President Marc Johnson, himself a dedicated walker and hiker who has completed (in sections) the 165-mile Tahoe Rim Trail high on the ridgetops of Lake Tahoe, said the promise of the building is that it "exemplifies the University's commitment to students' whole-person success. The E. L. Wiegand Fitness Center shows that we have a campus culture that values health and wellness. We want our students to be successful in all aspects of their lives, and by more fully integrating student wellness into this facility, we're helping them lead healthier, longer and more productive careers and lives."
Fitzsimmons echoed Johnson, noting that not only do state-of-the-art campus fitness facilities improve the health of students, they also add needed enrichment and engagement, which are essential to the student experience.

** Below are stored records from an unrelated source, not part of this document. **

-- ==== Sys2Proof/Tests/Slice0.lean ====
section
/-! SUPPORT. The model's own tests: ill-formed terms, words written out from the encodings of 30_encoding.md, single steps and
digests from 95_test_vectors.md, and a witness for the hypotheses of every statement. -/

namespace Sys2Proof.Machine

/-! ## Well-formedness: an ill-formed term for each check (30_encoding.md rules R78 to R80) -/

theorem test_sym_operand_out_of_range : (Asm.sym 256).wellFormed = false := by decide
theorem test_ldt_quarter_out_of_range : (Asm.ldt 4 0).wellFormed = false := by decide
theorem test_ldt_immediate_out_of_range : (Asm.ldt 0 65536).wellFormed = false := by decide
theorem test_secret_byte_out_of_range : (Asm.secret [0x41, 256]).wellFormed = false := by decide
theorem test_ldt64_time_out_of_range : (Asm.ldt64 (2 ^ 64)).wellFormed = false := by decide
theorem test_totp_byte_out_of_range : (Asm.totp [300] 59 false).wellFormed = false := by decide
theorem test_totp_time_out_of_range : (Asm.totp [] (2 ^ 64) true).wellFormed = false := by decide
theorem test_raw_word_out_of_range : (Asm.word (2 ^ 32)).wellFormed = false := by decide
theorem test_operands_at_their_limits :
    (Asm.sym 255).wellFormed = true ∧ (Asm.ldt 3 65535).wellFormed = true ∧ (Asm.ldt64 (2 ^ 64 - 1)).wellFormed = true ∧
    (Asm.word (2 ^ 32 - 1)).wellFormed = true := by decide

/-- The types of the operands leave no ill-formed command. -/
theorem test_every_instr_is_wellFormed (i : Instr) : i.wellFormed = true := by
  cases i with
  | nop => rfl
  | clr => rfl
  | sym ch => exact decide_eq_true ch.isLt
  | ldt q imm => exact Bool.and_eq_true_iff.2 ⟨decide_eq_true q.isLt, decide_eq_true imm.isLt⟩
  | gen next => rfl

/-! ## Decoding: words written bit by bit from R71's formats -/

theorem test_decode_nop : decode 0b00000000000000000000000000000000#32 = some .nop := by decide
theorem test_decode_clr : decode 0b00000001000000000000000000000000#32 = some .clr := by decide
theorem test_decode_sym_M : decode 0b00000010000000000000000001001101#32 = some (.sym 0b01001101#8) := by decide
theorem test_decode_ldt_q2 : decode 0b00000011000000101000000000000101#32 = some (.ldt 0b10#2 0b1000000000000101#16) := by decide
theorem test_decode_gen : decode 0b00000100000000000000000000000000#32 = some (.gen false) := by decide
theorem test_decode_gen_next : decode 0b00000100000000000000000000000001#32 = some (.gen true) := by decide
theorem test_decode_reserved_bits :
    decode 0b00000001000000000000000000000001#32 = none ∧ decode 0b00000010000000000000000100000000#32 = none ∧
    decode 0b00000011000001000000000000000000#32 = none ∧ decode 0b00000100000000000000000000000010#32 = none ∧
    decode 0xFFFFFFFF#32 = none := by decide
theorem test_decodeTableWord :
    decodeTableWord 32 0x0303FFFF = some (.ldt 3#2 0xFFFF#16) ∧ decodeTableWord 32 0x05000000 = none := by decide
/-! ## The assembler's lines (R78 to R80), letters to host actions -/

/-- `SYM 'M' ; comment` is the word of `SYM 0x4D`; `SYM '\'` is that of the one character whose byte is 0x5C (R78, log entry 12). -/
theorem test_line_sym :
    assembleLine ['S', 'Y', 'M', ' ', '\'', 'M', '\'', ' ', ';', ' ', 'x'] = some [.word 0x0200004D#32] ∧
    assembleLine ['S', 'Y', 'M', ' ', '7', '7'] = some [.word 0x0200004D#32] ∧
    assembleLine ['S', 'Y', 'M', ' ', '\'', '\\', '\''] = some [.word 0x0200005C#32] := by decide

/-- `LDT 1, 0xABCD`; `LDT 4, 0` is an assembly error. -/
theorem test_line_ldt :
    assembleLine ['L', 'D', 'T', ' ', '1', ',', ' ', '0', 'x', 'A', 'B', 'C', 'D'] = some [.word 0x0301ABCD#32] ∧
    assembleLine ['L', 'D', 'T', ' ', '4', ',', ' ', '0'] = none := by decide

/-- `GEN next`, `WAIT`, `RD CODE`, `.word 0x05000000`. -/
theorem test_line_others :
    assembleLine ['G', 'E', 'N', ' ', 'n', 'e', 'x', 't'] = some [.word 0x04000001#32] ∧
    assembleLine ['W', 'A', 'I', 'T'] = some [.wait] ∧
    assembleLine ['R', 'D', ' ', 'C', 'O', 'D', 'E'] = some [.rd 13#6] ∧
    assembleLine ['.', 'w', 'o', 'r', 'd', ' ', '0', 'x', '0', '5', '0', '0', '0', '0', '0', '0'] = some [.word 0x05000000#32] := by
  decide

/-- `TOTP "A\n", 59`: CLR, two SYMs, the words `0300003B 03010000 03020000 03030000` of LDT64 59 (program P1), GEN. -/
theorem test_line_totp :
    assembleLine ['T', 'O', 'T', 'P', ' ', Char.ofNat 0x22, 'A', '\\', 'n', Char.ofNat 0x22, ',', ' ', '5', '9'] =
      some [.word 0x01000000#32, .word 0x02000041#32, .word 0x0200000A#32, .word 0x0300003B#32, .word 0x03010000#32,
        .word 0x03020000#32, .word 0x03030000#32, .word 0x04000000#32] := by decide

/-! ## States for the tests and the witnesses -/

/-- A decoder with `keylen` bytes emitted and `nbits` bits in the buffer, all of them zero: what a secret of `A`s leaves. -/
def decoderState (keylen nbits : Nat) : State :=
  { State.reset with started := true, keylen := BitVec.ofNat 16 keylen, nbits := BitVec.ofNat 3 nbits }

/-- The RFC key `12345678901234567890` of 95_test_vectors.md. -/
def rfcKey : Memory :=
  [(0, 0x31), (1, 0x32), (2, 0x33), (3, 0x34), (4, 0x35), (5, 0x36), (6, 0x37), (7, 0x38), (8, 0x39), (9, 0x30),
   (10, 0x31), (11, 0x32), (12, 0x33), (13, 0x34), (14, 0x35), (15, 0x36), (16, 0x37), (17, 0x38), (18, 0x39), (19, 0x30)]

/-- The RFC key and a whole TIME are loaded. -/
def timedState (time : Nat) : State :=
  { decoderState 20 0 with key := rfcKey, time := BitVec.ofNat 64 time, tmask := 0b1111#4 }

/-- A GEN is in flight under the RFC key. -/
def busyState (time : Nat) (n : Bool) : State := { timedState time with busy := true, pendN := n }

/-- The result of a step or a command, the reset state where there is none. -/
def stateOf : Host.Outcome State Fault Refusal → State
  | .next s => s
  | .fault _ => State.reset
  | .refused _ => State.reset

/-- A word placed by `withFetchWord` runs as the first command after reset. -/
theorem test_withFetchWord_runs_the_word :
    let t := stateOf (step (State.reset.withFetchWord 32 0x0200004D))
    t.nbits = 5#3 ∧ t.buf = 0b01100#12 ∧ t.started = true := by decide

/-! ## Single commands, from 95_test_vectors.md and the rules' worked examples -/

/-- R113's example: `SYM 'M'` then `SYM 'y'` emits 0x66 and leaves STATUS 0x00020100. -/
theorem test_sym_emits :
    let t := stateOf (execSym 0x79#8 (stateOf (execSym 0x4D#8 State.reset)))
    Memory.read t.key 0 = 0x66#8 ∧ statusWord t = 0x00020100#32 := by decide

/-- Section 3.1: '=' raises InvalidSecretEncoding, STATUS 0x00000014, ERRDATA 0x0200003D. Section 3.3: the 207th `A` overflows,
STATUS 0x00060134. -/
theorem test_sym_raises :
    let t := stateOf (execSym 0x3D#8 State.reset)
    statusWord t = 0x00000014#32 ∧ t.errdata = 0x0200003D#32 ∧
      statusWord (stateOf (execSym 0x41#8 (decoderState 128 6))) = 0x00060134#32 := by decide

/-- Section 4.1: `LDT 3, 0xFFFF`. -/
theorem test_ldt_high_quarter :
    let t := stateOf (execLdt 3#2 0xFFFF#16 State.reset)
    statusWord t = 0x00008000#32 ∧ t.time = 0xFFFF000000000000#64 := by decide
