/-- Settles O47: a step is none, an aborted fetch, or a dispatch in the advanced state. -/
theorem stepKeepsTheBoundaryInvariant : Obligations.StepKeepsTheBoundaryInvariant := by
  intro s t hb h
  rcases step_cases h with rfl | ⟨-, -, -, rfl⟩ | ⟨hr, -, hip, hexec⟩
  · exact hb
  · exact abort_atBoundary hb.1 (by decide)
  · exact exec_atBoundary (s := advance s) hr (advance_atBoundary hr hb hip) hexec

/-- The invariant asks nothing of the rom but its form. -/
theorem load_atBoundary (b : List Byte) {s : State} (hb : AtBoundary s) :
    AtBoundary { s with rom := loadRom b } :=
  ⟨loadRom_wf b, hb.2⟩

/-- Settles O49: a run is steps, and each other operation keeps the invariant by itself. -/
theorem hostOperationsKeepTheBoundaryInvariant : Obligations.HostOperationsKeepTheBoundaryInvariant := by
  intro op s t hb h
  cases op with
  | load b =>
    simp only [applyHost, hostLoad] at h
    split at h
    · cases h
    · cases h
      exact load_atBoundary b hb
  | reset =>
    cases h
    exact resetMeetsTheBoundaryInvariant.2.2 s hb.1
  | step => exact stepKeepsTheBoundaryInvariant s t hb h
  | run fuel =>
    simp only [applyHost] at h
    split at h
    · cases h
    · exact runLoop_keeps stepKeepsTheBoundaryInvariant fuel s t hb h
  | readState =>
    cases h
    exact hb

end Sys2Proof.Machine
end

section
/-! SUPPORT. Runs: O41 to O44 (70_reset_and_hazards.md R173, R177 to R179, R187). -/

namespace Sys2Proof.Machine

/-- A run of a running machine is a step and the rest of the run. -/
theorem runLoop_succ {n : Nat} {s u : State} (hr : s.ctrl = .running) (h : step s = .next u) :
    runLoop (n + 1) s = runLoop n u := by
  simp only [runLoop, if_pos hr, h]

/-- A sequence leaves ctrl and halted, unless it aborts. -/
theorem exec_controller {i : Instr} {s t : State} (h : exec i s = .next t) :
    (t.ctrl = s.ctrl ∧ t.halted = s.halted) ∨ t.ctrl = .halted ∨ t.ctrl = .aborted := by
  by_cases hna : t.ctrl = .aborted
  · exact .inr (.inr hna)
  rcases exec_effect h hna with ⟨bx, bY, op, d, v, b, r, c, z, -, -, rfl⟩ | ⟨m, v, r, c, z, -, rfl⟩ | ⟨g, -, rfl⟩ |
    ⟨-, -, -, ⟨p, rfl⟩ | ⟨c, -, rfl⟩⟩
  case inr.inr.inr.inr => exact .inr (.inl rfl)
  all_goals exact .inl ⟨rfl, rfl⟩

/-- A step of a running machine stays Running, or enters Halted or Aborted (R170). -/
theorem step_controller {s t : State} (hr : s.ctrl = .running) (hh : s.halted = false) (h : step s = .next t) :
    (t.ctrl = .running ∧ t.halted = false) ∨ t.ctrl = .halted ∨ t.ctrl = .aborted := by
  rcases step_running hr hh h with ⟨-, rfl⟩ | ⟨-, hexec⟩
  · exact .inr (.inr rfl)
  · exact (exec_controller hexec).imp_left fun ⟨hc, hd⟩ => ⟨hc.trans hr, hd.trans hh⟩

/-- No step enters PreReset (R170). -/
theorem step_ne_preReset {s t : State} (hs : s.ctrl ≠ .preReset) (h : step s = .next t) : t.ctrl ≠ .preReset := by
  rcases step_cases h with rfl | ⟨hr, hh, -⟩ | ⟨hr, hh, -⟩
  · exact hs
  all_goals rcases step_controller hr hh h with ⟨hc, -⟩ | hc | hc <;> simp [hc]

/-- A run outside PreReset always answers, and stays outside it. -/
theorem runLoop_answers (n : Nat) {s : State} (hs : s.ctrl ≠ .preReset) :
    ∃ t, runLoop n s = .next t ∧ t.ctrl ≠ .preReset := by
  induction n generalizing s with
  | zero => exact ⟨s, rfl, hs⟩
  | succ n ih =>
    by_cases hr : s.ctrl = .running
    · obtain ⟨u, hu⟩ := step_answers hs
      rw [runLoop_succ hr hu]
      exact ih (step_ne_preReset hs hu)
    · exact ⟨s, runLoop_stopped hr, hs⟩

/-- Settles O41: the report is that of the state at which the run stands. -/
theorem runReportsItsEnd : Obligations.RunReportsItsEnd := by
  intro n s hs
  obtain ⟨t, ht, hpre⟩ := runLoop_answers n hs
  have hrun : hostRun n s = .next (t, runReport t) := by simp only [hostRun, if_neg hs, ht]
  refine ⟨t, ht, hpre, fun hc => ?_, fun hc => ?_, fun hc => ?_⟩ <;> rw [hrun, runReport, hc]

/-- A completed step fetched its word inside the ROM, and counted it (R62, R187). -/
theorem step_fetches {s u : State} (hb : s.cycleBits = none) (hr : s.ctrl = .running) (hh : s.halted = false)
    (h : step s = .next u) (hna : u.ctrl ≠ .aborted) : ReadyToFetch s ∧ u.cycleCount = s.cycleCount + 1 := by
  refine ⟨⟨hr, hh, ?_⟩, (step_cycleCount hr hh h hna).trans (by rw [hb]; rfl)⟩
  rcases step_running hr hh h with ⟨-, rfl⟩ | ⟨hip, -⟩
  · exact absurd rfl hna
  · exact hip
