-- ==== Sys2Proof/WellFormed.lean ====
section
/-! DEFINITION. The checks on what is given to the block: its transactions (spec/30_encoding.md R62, R74) and its configuration
(spec/00_scope.md R9, R10, R11). -/

namespace Sys2Proof

/-- Every transaction is well formed: all 256 sample values are legal, the fixed-width type precludes a malformed one (R62), and
the others have no operand (R74). -/
def Instr.wellFormed : Instr → Bool
  | .sample _ => true
  | .start => true
  | .stop => true
  | .rsvd => true

/-- A window capacity is legal in 1 to 65535 (R9). -/
def Config.legalCapacity (n : Nat) : Bool := 1 ≤ n && n ≤ 65535

/-- OUT_DEPTH is an integer of at least 2, or ∞ (R10). -/
def Config.legalDepth : Option Nat → Bool
  | none => true
  | some d => 2 ≤ d

/-- AMP_TOL is a number greater than 0 (R11). -/
def Config.legalTolerance : Tolerance → Bool
  | .ratio num den => 0 < num && 0 < den
  | .real _ => true

/-- A legal configuration (R9, R10, R11; I7): for any other no block exists. -/
def Config.legal (c : Config) : Bool :=
  Config.legalCapacity c.pcap && Config.legalCapacity c.scap && Config.legalDepth c.outDepth && Config.legalTolerance c.ampTol

end Sys2Proof
end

"There is a tremendous amount of research and data that connects student fitness levels to improved cognitive function, academic performance, social networks, and engagement on campus, plus a decrease in stress and anxiety," said Fitzsimmons, whose graduate studies have focused on the impact of fitness offerings for student retention, graduation and other success factors.
He listed many of the benefits of fitness centers that contribute to the core of an institution's mission: Students surveyed nationally said a state-of-the-art facility was a major influence on their decision to remain at a university; studies show that students who use an on-campus facility three times a week or more have a full GPA point higher than students who don't; parents increasingly see the presence of a fitness facility on a campus as a strong positive sign that the institution takes their student's well-being seriously.
And, the bottom line of such a building is promising. The E. L. Wiegand Fitness Center is what Fitzsimmons termed a "consumable building," meaning that it's heavily used, with fee structures for use associated with it, giving it an excellent rate of return on the University's initial investment.
"It's a marvelous addition to the campus," Fitzsimmons said. "The campus is entering a whole new chapter now that it's here."
Other general features of the building include a gymnasium with three courts for intramural basketball and other sports; areas for weightlifting, cardio training and a multitude of fitness classes and activities. There are also lockers and changing rooms, as well as some administrative office spaces.
A floor-by-floor look includes:
The ground floor offers a parking garage with approximately 85 spaces (if the parking garage is added to the facility's square footage, it exceeds 150,000 square feet).
The first floor is the main entry level, with a lobby, men's and women's locker rooms, administrative offices, and two multi-purpose rooms. The majority of the floor space is dedicated to an open strength training space and functional training zone. The fitness stairway begins at this level.
The second floor continues the fitness stairway, and holds five multi-purpose rooms for fitness classes such as yoga, Pilates, aerobics and Zumba. There are additional restrooms on this floor.
The third floor features the gymnasium with three multi-use courts and a cardio zone with exercise machines such as stationary bikes and treadmills. There is also an additional smaller strength training room complementing the first floor's offerings.
The fourth floor holds the 1/8th mile running track and includes some areas for stretching. The fitness stairway ends at this level.